-- Recorded data follows --
/-- The loads (R308, R311). -/
def loadTable : Instr → Option Effect
  | .ld f => load f.ring f.t f.b f.tb (2 ^ f.sz.toNat) (scaled f) signExtended (fun _ _ => true) (plainly (2 ^ f.sz.toNat))
  | .ldu f => load f.ring f.t f.b f.tb (2 ^ f.sz.toNat) (scaled f) zeroExtended (fun _ _ => true) (plainly (2 ^ f.sz.toNat))
  | .lds f => load f.ring f.t f.b f.tb (2 ^ f.sz.toNat) id zeroExtended (strongMay (2 ^ f.sz.toNat)) (relaxed (2 ^ f.sz.toNat))
  | .lda f => load f.ring f.t f.b f.tb (2 ^ f.sz.toNat) id zeroExtended (strongMay (2 ^ f.sz.toNat)) (acquiring f.sc (2 ^ f.sz.toNat))
  | _ => none

/-- A store: its address, its size and its effect at the home; `pre` is what it does before it looks for its home. -/
def store (r : Ring) (t b : BitVec 6) (tt tb : Bool) (n : Nat) (addr : Word → Word) (pre : State → State) (may : State → Loc → Bool)
    (wr : State → Loc → List Byte → Word → State) : Option Effect :=
  some ⟨r, [.g t tt, .g b tb], false,
    fun s c => home s needStore (addr (scal c 1)).toNat n = home (pre s) needStore (addr (scal c 1)).toNat n &&
      homeIs (pre s) needStore (addr (scal c 1)).toNat n (fun l => writable (pre s) l n && may (pre s) l),
    fun s c _ => match home (pre s) needStore (addr (scal c 1)).toNat n with
      | some l => wr (pre s) l (lowBytes n (scal c 0)) (addr (scal c 1))
      | none => s⟩

/-- The location is served by the memory of the own die, or lies in a pool. -/
def near (s : State) (l : Loc) : Bool :=
  match l with
  | .mem a => !isRemote s a
  | .pool _ _ => true

/-- A store that has retired and is still to be performed. -/
def awaits (s : State) (l : Loc) (bs : List Byte) (a : Word) : State :=
  let u := forgets s l bs.length
  { u with x := { u.x with stores := u.x.stores ++ [⟨l, bs, a, false⟩] } }

/-- The stores (R263, R271, R279, R280, R308, R311): one retires and is performed at its home later, in an order that the loads after it do
not wait for; a release one follows every earlier access of the context, and to another module it leaves as a release-class packet. -/
def storeTable : Instr → Option Effect
  | .st f => store f.ring f.t f.b f.tt f.tb (2 ^ f.sz.toNat) (scaled f) id (fun _ _ => true)
      awaits
  | .sts f => store f.ring f.t f.b f.tt f.tb (2 ^ f.sz.toNat) id id (fun _ _ => true)
      awaits
  | .stl f => store f.ring f.t f.b f.tt f.tb (2 ^ f.sz.toNat) id (fun s => drainStores s s.xid)
      (fun s l => releaseReady s s.xid l (widen s s.xid l f.sc))
      (fun s l bs a => if near s l then awaits s l bs a else performRelease s s.xid ⟨l, bs, a, false⟩)
  | _ => none

/-- An atomic operation (R312, R313): `fn` gives the new value from the old one, the operand and the comparand, all of `8n` bits; `host`
says that the host's memory supports it without CXL (R314). Its old value is owed to t unless it is a reduction. -/
def amo (f : Amo) (cmp : Bool) (host : Bool) (fn : Nat → Nat → Nat → Nat → Nat) : Option Effect :=
  let n := if f.dbl then 8 else 4
  let low (w : Word) : Nat := w.toNat % 2 ^ (8 * n)
  let rel := f.ord.getLsbD 1
  let pre (s : State) (l : Loc) : State :=
    let s := if f.nr then s else forgets s l n
    if rel || storesOverlap s.x l n then drainStores s s.xid else s
  let go (s : State) (l : Loc) (c : List (Option Src)) : Nat × State :=
    let s := pre s l
    let old := valueOf (readHome s l n)
    let bs := leBytes n (fn (8 * n) old (low (scal c 0)) (low (scal c 2)))
    let s := patchL1 (writeHome s l bs) (ctxCore s.xid) l bs
    (old, if f.ord.getLsbD 0 then acquire s s.xid (widen s s.xid l f.sc) else s)
  some ⟨f.ring, [.g f.t f.tt, .g f.b f.tb] ++ (if cmp then [.g f.c f.tc] else []), !f.nr,
    fun s c => (f.nr || mayOwe s.x f.t) && homeIs s needBoth (scal c 1).toNat n (fun l =>
      undisturbed s l n true true && (if f.nr then (ownShoal s s.xid).isEmpty else !shoalBlocks s s.xid l n) && !netBlocks s s.xid l n &&
      (host || amoSupported l 1) && keyed s l && keyed (pre s l) l && !lineBlocks (pre s l) s.xid l && !poolHeld (pre s l) l && (readBad (pre s l) l n).isNone &&
      !amoWaits (pre s l) s.xid l f.sc rel),
    fun s c sigs => match home s needBoth (scal c 1).toNat n with
      | some l => let r := go s l c
                  if f.nr then r.2 else { r.2 with x := owed r.2.x f.t (BitVec.ofNat 64 r.1) flagNone sigs 0 r.2.tick }
      | none => s⟩

/-- A value of `w` bits as a signed integer. -/
def sval (w v : Nat) : Int := (v : Int).bmod (2 ^ w)

/-- The atomic operations (R100, R313). -/
def amoTable : Instr → Option Effect
  | .aadd f => amo f false true (fun w old v _ => (old + v) % 2 ^ w)
  | .aand f => amo f false false (fun _ old v _ => old &&& v)
  | .aor f => amo f false false (fun _ old v _ => old ||| v)
  | .axor f => amo f false false (fun _ old v _ => old ^^^ v)
  | .amin f => amo f false false (fun w old v _ => if sval w v < sval w old then v else old)
  | .amax f => amo f false false (fun w old v _ => if sval w old < sval w v then v else old)
  | .aminu f => amo f false false (fun _ old v _ => min old v)
  | .amaxu f => amo f false false (fun _ old v _ => max old v)
  | .aswp f => amo f false true (fun _ _ v _ => v)
  | .acas f => amo f true true (fun _ old v cmp => if old = cmp then v else old)
  | .afadd f => amo f false false (fun _ old v _ => (roundNum fp32 rneInf (numAdd (floatDecode fp32 old) (floatDecode fp32 v))).get.1)
  | _ => none

/-- The access of a store or an atomic operation: what it needs, its address from the sources and its size (R308, R310, R312). -/
def storeAccess : Instr → Option (Need × (List (Option Src) → Word) × Nat)
  | .st f => some (needStore, fun c => scaled f (scal c 1), 2 ^ f.sz.toNat)
  | .sts f | .stl f => some (needStore, fun c => scal c 1, 2 ^ f.sz.toNat)
  | .aadd f | .aand f | .aor f | .axor f | .amin f | .amax f | .aminu f | .amaxu f | .aswp f | .acas f | .afadd f =>
    some (needBoth, fun c => scal c 1, if f.dbl then 8 else 4)
  | _ => none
-- Recorded data concluded --
Try it => Give the number of lines in the data above that include the word "size", with no other words.

Completed task => 2